Upgrades to the ship allowed for deeper drilling, more sophisticated laboratory analysis, and the ability to withstand more difficult environments. The drill string installed onboard was capable of reaching 30,000 feet with a minimum yield strength of 140,000 pounds per square inch. The ship had enough power to support a residential community of 14,000 people, which allowed for increased speed and drilling capabilities. Onboard laboratories had advanced scientific instrumentation and covered 145,000 square feet, which were the most modern floating geological laboratories at the time.
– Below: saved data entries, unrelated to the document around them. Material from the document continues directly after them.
/-- What Status Query reports (R14, R39, R69, R101, R117, R137, R138, R168, R169, R177, R183, R188).
Lists of counts stand in the order in which the rule names the figures. -/
structure StatusReport where
  op : OpState
  quietAwaited : Bool
  clockSet : Bool
  prevClean : Bool
  settings : Settings
  pendingSettings : PendingSettings
  volumeSettings : List VolumeSettings
  raised : List Nat
  links : List LinkStatus
  tally : List Nat
  catalogue : List Nat
  restores : List Nat
  stream : List Nat
  windowOpen : Bool
  nightEnding : Bool
  closeInstant : Option Nat
  rate : Nat
  work : Nat
  forecast : Option Nat
  lastFit : Bool
  shedScopes : List Nat
  nightCounts : List Nat
  shipQueue : List Nat
  plan : List PlanStatus
  offLink : OffLink
  direction : Direction
  outstanding : List Nat
  expiries : Nat
  offCounts : List Nat
  shipTurn : Bool
  patrol : List Nat
  deriving DecidableEq, Repr

/-- One record as Query and Table Read report it (R14, R44, R52, R69, R101, R179). -/
inductive RecordView where
  | principal (id : Nat) (p : Principal)
  | classEntry (cls : Nat) (e : ClassEntry)
  | volume (vol : Nat) (v : Volume) (versions snapshots : List Nat)
  | detached (vol : Nat)
  | extent (vol ext : Nat) (owner : Nat) (lock : Option Nat) (damaged : Bool) (versions : List (Version × List Nat))
  | snapshot (s : Snapshot)
  | restore (rec : Nat) (r : Restore) (inFlight : Nat) (steps : List Nat) (failed : List (Nat × StepReason))
  | unused (rec : Nat)
  deriving DecidableEq, Repr

/-- Contents of a reply after its status and request kind (R174). -/
inductive ReplyBody where
  | none
  | admitReq (granted headroom limiting : Nat)
  | cut (gen : Nat)
  | commit (birth : Nat) (verdict : Verdict)
  | restoreAccepted (rid copies fetches skipped reserved : Nat)
  | restoreLimit (headroom limiting : Nat)
  | restoreFrozen (member : Nat)
  | restoreUnrecoverable (steps : Nat)
  | holdReleased (applied : Nat) (skipped : List (Nat × Status))
  | record (r : RecordView)
  | table (rs : List RecordView) (atEnd : Bool)
  | status (r : StatusReport)
  deriving DecidableEq, Repr

/-! ### Server links -/

/-- A request in a link's queue (R172). `stale`: the link was reset after it was taken, so its
reply is discarded when handed (R181). -/
structure ReqEntry where
  num : Nat
  tag : Nat
  kind : ReqKind
  taken : Bool
  stale : Bool
  deriving DecidableEq, Repr

/-- Who issued a directive, or waits for a place (R175). `orphan`: the transfer was given up while its
directive is outstanding, so that its answer is a late one (R103, R105, R168). -/
inductive Issuer where
  | orphan
  | step (rec step : Nat)
  | shipPull (n : Nat)
  | verify (item : Nat)
  | repair (rec idx : Nat)
  deriving DecidableEq, Repr

/-- Kinds of directives that take a place (R175). -/
inductive DirKind where
  | pull
  | copy
  | put
  | fix
  deriving DecidableEq, Repr

/-- An entry of the outstanding-directive list (R175, R176), with the references its end lowers
(R58): volume, extent, location. -/
structure Directive where
  tag : Nat
  kind : DirKind
  issuer : Issuer
  issued : Nat
  limit : Nat
  refs : List (Nat × Nat × Nat)
  deriving DecidableEq, Repr

/-- Contents of a directive frame (0.2, R60, R72, R93, R95, R127, R160, R164). -/
inductive DirBody where
  | cutDue (vol : Nat) (nightly : Bool) (gen : Nat)
  | pull (loc first count : Nat) (verify : Bool)
  | copy (loc tvol text : Nat)
  | put (tvol text occ : Nat) (chunks : Nat)
  | fixTwin (loc idx twin : Nat)
  | fixData (loc : Nat) (idxs : List Nat)
  | reclaim (loc : Nat)
  deriving DecidableEq, Repr

/-- A frame waiting for transmission on a server link (R174); a CHUNK_DATA names the slot its bytes
are read from. -/
inductive TxFrame where
  | reply (tag : Nat) (kind : ReqKind) (status : Status) (body : ReplyBody)
  | directive (tag : Nat) (body : DirBody)
  | chunk (tag idx slot : Nat)
  deriving DecidableEq, Repr

/-- A change staged in a settings hold (R188). -/
inductive Staged where
  | setting (s : Setting)
  | edit (id : Nat) (c : EditChanges)
  | freeze (id : Nat) (frozen : Bool)
  deriving DecidableEq, Repr

/-- Table-read cursor (R179). `detached`: its table is the Extent Table of a volume that has since been
detached. -/
structure Cursor where
  table : TableName
  key : Nat
  detached : Bool
  deriving DecidableEq, Repr

/-- What the Link Unit keeps for one server link (R159, R169, R172, R175, R177, R178, R188). -/
structure LinkRec where
  up : Bool
  idle : Bool
  idleFrom : Nat
  queue : List ReqEntry
  directives : List Directive
  placeWaits : List Issuer
  notices : List Notice
  tx : List TxFrame
  subs : List Nat
  delivered : List Nat
  cursor : Option Cursor
  hold : Option (List Staged)
  tagCounter : Nat
  discarded : Nat
  dropped : Nat
  badRun : Nat
  haltNotice : Option Notice
  deriving DecidableEq, Repr

/-! ### Tally Unit -/

/-- A resident line of the tally cache (R9). `held` names the operation that holds it, `filling`
says that its fill read has not completed. -/
structure Line where
  id : Nat
  used : Nat
  reserved : Nat
  dUsed : Int
  dReserved : Int
  dirty : Bool
  held : Option Nat
  filling : Bool
  deriving DecidableEq, Repr

/-- A castout buffer entry (R12). -/
structure Castout where
  id : Nat
  used : Nat
  reserved : Nat
  dUsed : Int
  dReserved : Int
  deriving DecidableEq, Repr

/-- A Posting Queue entry (R15), with its number in order of queueing. -/
structure Posting where
  num : Nat
  principal : Nat
  blocks : Nat
  link : Link
  deriving DecidableEq, Repr

/-- A Grace Queue entry (R37). -/
structure GraceEntry where
  deadline : Nat
  id : Nat
  deriving DecidableEq, Repr

/-- What the Admission Calculator decided at stages 5 and 6 (R28, R29). -/
structure Admission where
  status : Status
  granted : Nat
  headroom : Nat
  limiting : Nat
  deriving DecidableEq, Repr

/-- What an operation of the Tally Unit does once its lines are held. -/
inductive Job where
  | admitReq (link : Link) (req person n q : Nat) (partialOk : Bool)
  | reserve (person n : Nat)
  | posting (person blocks : Nat) (link : Link)
  | release (link : Link) (req person blocks : Nat)
  | settle (link : Link) (req person counted : Nat)
  | convert (rec step person c : Nat) (d : Int) (link : Link)
  | unreserve (person blocks : Nat)
  | edit (link : Link) (req id : Nat) (changes : EditChanges)
  | delete (link : Link) (req id : Nat)
  deriving DecidableEq, Repr

/-- Stage of an operation: waiting for postings and recounts or gathering its lines; all lines held
and filled; marker writes under way (R10); changes applied and in-place writes under way (R11);
every write ended. -/
inductive OpStage where
  | gathering
  | ready
  | marking
  | writing
  | finished
  deriving DecidableEq, Repr

/-- An operation of the Tally Unit in progress (R9, R25). `postings` are the numbers of the postings
it waits for (R17), `ids` the principals whose lines it gathers, `direct` those beyond four of one
set, which are written directly (R6), `writes` the ids whose in-place writes it awaits, `noted` those it
put in the in-progress note (R13). -/
structure TallyOp where
  num : Nat
  job : Job
  stage : OpStage
  postings : List Nat
  ids : List Nat
  direct : List Nat
  outcome : Option Admission
  writes : List Nat
  noted : List Nat
  deriving DecidableEq, Repr

/-- An in-place write under way (R11, R13, R18) and the operation that awaits it; `settles` clears the
unsettled flag with it. -/
structure PendingWrite where
  op : Nat
  id : Nat
  used : Nat
  reserved : Nat
  settles : Bool
  deriving DecidableEq, Repr

/-- State of the Tally Unit. `principals`, `note` are persistent. `cache` is in order of recency,
most recent first. -/
structure Tally where
  principals : Tbl Principal
  cache : List Line
  castout : List Castout
  postings : List Posting
  grace : List GraceEntry
  note : List Nat
  recounts : List Nat
  ops : List TallyOp
  writes : List PendingWrite
  flushing : Bool
  modeReply : List (Link × Nat)
  nextOp : Nat
  nextPosting : Nat
  deriving DecidableEq, Repr

/-! ### Catalogue Unit -/

/-- An Attach in progress (R45 to R47). -/
structure Attach where
  vol : Nat
  link : Link
  req : Nat
  owner : Link
  count : Nat
  recovery : Bool
  hourlyKeep : Nat
  nightlyKeep : Nat
  hourlyCuts : Bool
  nightlyCut : Bool
  base : Nat
  size : Nat
  deriving DecidableEq, Repr

/-- A Reclaim Table entry (R59): WAITING while `refs` is above 0, DUE at 0. -/
structure Reclaim where
  vol : Nat
  ext : Nat
  loc : Nat
  refs : Nat
  deriving DecidableEq, Repr

/-- An open cut due (R72): the elapsed second and the clock at its opening, and its sent flag. -/
structure Due where
  opened : Nat
  clock : Nat
  sent : Bool
  deriving DecidableEq, Repr

/-- The two cut dues of a volume (R72); `none` is closed. -/
structure Dues where
  hourly : Option Due
  nightly : Option Due
  deriving DecidableEq, Repr

/-- State of the Catalogue Unit. The key of an extent is volume × 2^20 + extent, of a snapshot
volume × 2^32 + generation. -/
structure Catalogue where
  volumes : Tbl Volume
  extents : Tbl Extent
  attaching : List Attach
  snapshots : Tbl Snapshot
  reclaims : List Reclaim
  sweepWaits : List Nat
  dues : Tbl Dues
  deriving DecidableEq, Repr

/-! ### Restore Engine -/

/-- A Restore request waiting for acceptance (R87), with its link's role as it arrived (R86, R169). -/
structure RestoreReq where
  link : Link
  req : Nat
  role : Role
  body : RestoreBody
  deriving DecidableEq, Repr

/-- The acceptance whose reservation is with the Tally Unit (R90). -/
structure Acceptance where
  link : Link
  req : Nat
  body : RestoreBody
  rid : Nat
  steps : List Step
  reserve : Nat
  deriving DecidableEq, Repr

/-- State of the Restore Engine; all but the waiting requests and the acceptance is persistent. -/
structure RestoreEngine where
  table : Tbl Restore
  counter : Nat
  waiting : List RestoreReq
  acceptance : Option Acceptance
  nextAccept : Nat
  nextFinish : Nat
  deriving DecidableEq, Repr

/-! ### Stream Buffer -/

/-- States of a slot that is not FREE (R106). -/
inductive SlotState where
  | filling
  | full
  | sending
  | awaitingAck
  deriving DecidableEq, Repr

/-- Slot classes (R107). -/
inductive SlotClass where
  | repair
  | fetch
  | ship
  | patrol
  deriving DecidableEq, Repr

/-- The transfer a slot is granted to (R106). `gone`: the transfer was given up while a directive reads the
slot, of that link and tag, at whose end the slot is freed (R105, R112). -/
inductive SlotHolder where
  | shipPull (n : Nat)
  | step (rec step : Nat)
  | repair (rec : Nat)
  | verify (item : Nat)
  | gone (link : Link) (tag : Nat)
  deriving DecidableEq, Repr

/-- A slot that is not FREE (R106). `fullOrder` orders FULL SHIP slots for R109; `covered`: its
frame was acknowledged while it was being resent (R111). -/
structure Slot where
  state : SlotState
  cls : SlotClass
  holder : SlotHolder
  idx : Nat
  expected : Code
  computed : Code
  seq : Option Nat
  data : List Byte
  fullOrder : Nat
  covered : Bool
  deriving DecidableEq, Repr

/-- A waiting slot request (R107, R108): holder and, for each slot, chunk index and expected code. -/
structure SlotReq where
  holder : SlotHolder
  wants : List (Nat × Code)
  deriving DecidableEq, Repr
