-- ==== Sys2Proof/Decode.lean ====
section
/-! DEFINITION. Commands read from words. The table of operations and events gives no row any bits, so
no word spells a command; the frames whose byte layout the spec gives are read in
Sys2Proof/Machine/Frames.lean. -/

namespace Sys2Proof

/-- The command that a word of `nbits` bits spells by the table: none, since no row has bits. -/
def decodeTableWord (_nbits _w : Nat) : Option Instr := none

end Sys2Proof
end

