-- ==== Sys2Proof/Machine/Waits.lean ====
section
/-! DEFINITION. Waits for a place in a directive list (R175) and for room in the Fetch Queue (R150): which step
a restore takes up next (R92, R95, R102), and which of those that wait can go on at this moment. A wait that
cannot, keeps its turn and holds nobody back. -/

namespace Sys2Proof.Machine

/-! ### Steps -/

/-- The source version of a step. -/
def State.sourceOf (s : State) (r : Restore) (i : Nat) : Option Version :=
  match r.steps[i]? with
  | some t => t.src.bind fun birth => (s.extent r.vol (r.first + i)).version birth
  | none => none

/-- A COPY step whose source is in repair is passed over (R92). -/
def State.passedOver (s : State) (r : Restore) (i : Nat) (t : Step) : Bool :=
  decide (t.kind = .copy) &&
    (match s.sourceOf r i with
     | some v => decide (v.repair = .suspect) || decide (v.repair = .repairing)
     | none => false) &&
    !(s.damaged r.vol (r.first + i) || s.damaged (r.target i).1 (r.target i).2)

/-- The step a restore takes up next (R92, R97): the first WAITING one not passed over, for which the
restore has room in flight. -/
def State.nextStep (s : State) (r : Restore) : Option Nat :=
  (List.range r.steps.length).find? fun i =>
    match r.steps[i]? with
    | some t =>
      decide (t.state = .waiting) && (t.again || decide (r.inFlight < Config.stepsInFlight)) &&
        !(s.passedOver r i t)
    | none => false

/-- A restore takes up steps: RUNNING, not pausing, in ACTIVE (R92, R102). -/
def State.takesSteps (s : State) (r : Restore) : Bool :=
  decide (r.state = .running) && !r.pausing && decide (s.sup.op = .active)

/-- A WAITING step is the one its restore takes up next (R92). -/
def State.isNextStep (s : State) (rec i : Nat) : Bool :=
  match s.restore rec with
  | some r => s.takesSteps r && decide (s.nextStep r = some i)
  | none => false

/-- All chunks of a FETCHING step are held, or its empty marker is done (R94). -/
def State.chunksReady (s : State) (rec i : Nat) (t : Step) : Bool :=
  decide (t.state = .fetching) &&
    (t.marker || decide ((s.chunksOf (.step rec i) .full).length = 16))

/-! ### Places -/

/-- Pulls go out (R127): in ACTIVE, the window open, the link UP in SHIP. -/
def State.pullsGo (s : State) : Bool :=
  decide (s.sup.op = .active) && s.windowIsOpen && s.linkUp && decide (s.off.dir = .ship)

/-- A step that waits for a place can take one now: the next WAITING one of its restore (R92), or a FETCHING one
whose PUT is ready (R95) and whose source version can still be read. -/
def State.stepMayTake (s : State) (rec i : Nat) : Bool :=
  match s.restore rec with
  | some r =>
    (match r.steps[i]? with
     | some t =>
       if t.state = .waiting then s.isNextStep rec i else s.chunksReady rec i t && (s.sourceOf r i).isSome
     | none => false)
  | none => false

/-- A repair record that waits for a place can take one now (R164, R166, R168). -/
def State.repairMayTake (s : State) (n idx : Nat) : Bool :=
  decide (s.sup.op = .active) &&
    (match s.repair n with
     | some r =>
       !r.abandoned && !r.lost && !r.becomeWhole &&
         (if r.whole then r.chunks.all fun c => decide (c.progress = .fetched)
          else r.chunks.any fun c =>
            c.idx == idx && (decide (c.progress = .twinWait) || decide (c.progress = .fetched)))
     | none => false)

/-- An issuer that waits for a place can take one now (R175). DESIGN CHOICE (log entry 61): one that cannot is passed
over and keeps its turn; the spec does not say what it does to those behind it. -/
def State.mayTake (s : State) (who : Issuer) : Bool :=
  match who with
  | .orphan => false
  | .step rec i => s.stepMayTake rec i
  | .shipPull n => s.pullsGo && s.off.pulls.any fun p => p.n == n && decide (p.stage = .place) &&
      (match s.planOf p.vol with
       | some v => decide (v.state = .shipping)
       | none => false)
  | .verify n => decide (s.sup.op = .active) && s.pat.work.any fun w => w.n == n && decide (w.state = .place)
  | .repair n idx => s.repairMayTake n idx

/-- An issuer takes a place of a link's list: the link is UP and has a free entry, and no issuer that could take
it waits ahead (R175). -/
def State.placeFree (s : State) (l : Link) (who : Issuer) : Bool :=
  (s.link l).up && decide ((s.link l).directives.length < Config.directiveListSize) &&
    (match (s.link l).placeWaits.find? s.mayTake with
     | some w => decide (w = who)
     | none => true)

/-! ### Room -/

/-- The first wait for room in the Fetch Queue that can be served when its room opens: a WAITING step is served
where it is the next of its restore (R92, R150). DESIGN CHOICE (log entry 61), as for places. -/
def State.firstRoom (s : State) : Option RoomWait :=
  s.off.roomWaits.find? fun w =>
    !w.takeUp ||
      (match w.holder with
       | .step rec i => s.isNextStep rec i
       | .repair _ => false)

end Sys2Proof.Machine
end

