-- ==== Sys2Proof/Machine/Volumes.lean ====
section
/-! DEFINITION. The commands of the Catalogue Unit: Commit (R53 to R60), Attach and Detach (R44 to R48),
Cut and the cut dues (R70 to R74), expiry and its sweeps (R77 to R82). -/

namespace Sys2Proof.Machine

/-! ### Commit -/

/-- A repair record of a version that a change rewrote in place is abandoned (R54, R167). -/
def State.abandonRewritten (s : State) (vol ext : Nat) (old : Option Version) : State :=
  match old with
  | some o => s.abandonIf fun k => k.isOf vol ext o.birth
  | none => s

/-- COMMIT (R53 to R57, R60). -/
def execCommit (l : Link) (tag vol ext owner loc occ : Nat) (codes : Option (List Code))
    (errs : List StoreError) (s : State) : Host.Outcome State Fault Refusal :=
  act (fun s =>
    (request l tag .commit true false errs (fun r s =>
      match s.commitCheck (some l) none vol ext owner loc occ codes with
      | some st => s.reply l r st .none
      | none =>
        let old := (s.extent vol ext).live
        let (p, s) := s.commit vol ext owner loc occ codes
        let s := if p.rewrite then s.abandonRewritten vol ext old else s
        let birth := match (s.extent vol ext).live with
          | some v => v.birth
          | none => 0
        s.reply l r .done (.commit birth p.verdict)) s).finish) s

/-! ### Attach and Detach -/

/-- The checks of Volume Attach after the first (Table 3-2), with the base of the span placed. -/
def State.attachCheck (s : State) (vol owner count hourlyKeep nightlyKeep : Nat) : Except Status (Link × Nat) :=
  if s.sup.op ≠ .standby then .error .wrongState
  else if 31 < vol ∨ count < 1 ∨ Config.maxExtents < count ∨ 48 < hourlyKeep ∨ 30 < nightlyKeep then
    .error .range
  else
    match allLinks.find? fun k => k.val == owner with
    | none => .error .range
    | some k =>
      if s.role k = .console then .error .range
      else if (s.volume vol).isSome ∨ (s.cat.attaching.any fun a => a.vol == vol) = true then .error .inUse
      else
        match s.placeSpan count with
        | none => .error .noRoom
        | some base => .ok (k, base)

/-- VOLUME_ATTACH (R45, R46): the span is placed, and the empty records are being written. -/
def execVolumeAttach (l : Link) (tag vol owner count : Nat) (recovery : Bool)
    (hourlyKeep nightlyKeep : Nat) (hourlyCuts nightlyCut : Bool) (errs : List StoreError) (s : State) :
    Host.Outcome State Fault Refusal :=
  act (fun s =>
    (request l tag .volumeAttach true true errs (fun r s =>
      match s.attachCheck vol owner count hourlyKeep nightlyKeep with
      | .error st => s.reply l r st .none
      | .ok (k, base) =>
        let a : Attach :=
          { vol := vol, link := l, req := r, owner := k, count := count, recovery := recovery
            hourlyKeep := hourlyKeep, nightlyKeep := nightlyKeep, hourlyCuts := hourlyCuts
            nightlyCut := nightlyCut, base := base, size := spanSize count }
        { s with cat.attaching := s.cat.attaching ++ [a] }) s).finish) s

/-- The entry that an Attach writes (R47). -/
def Attach.volume (a : Attach) : Volume :=
  { owner := a.owner, count := a.count, recovery := a.recovery, gen := 1, mark := 0
    hourlyKeep := a.hourlyKeep, nightlyKeep := a.nightlyKeep, hourlyCuts := a.hourlyCuts
    nightlyCut := a.nightlyCut, base := a.base, size := a.size, shipCursor := 0, patrolCursor := 0
    damage := [], refTotal := 0 }

/-- The extent records of a volume taken out of the tables. -/
def State.dropExtents (s : State) (vol : Nat) : State :=
  { s with cat.extents := s.cat.extents.filter fun kv => decide (kv.1 / Config.maxExtents ≠ vol) }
==== Circulation Obviation Retrofit Kit (CORK) ====
A specific technological advance that was implemented in the ODP was the CORK, which was used in 18 holes during ODP beginning in 1989. CORKs are a long-term hydrogeological monitoring system that sealed drilled holes and allowed for further observation. A CORK consisted of two parts: the body that sealed the system into the hole and the data log and sensor system. If drilled boreholes were left unsealed, the subsurface environment was disturbed and not able to be monitored in the future. Using CORKs to seal holes allowed environmental equilibrium to be reestablished, and observations provided understanding into hydrogeological processes in the subsurface.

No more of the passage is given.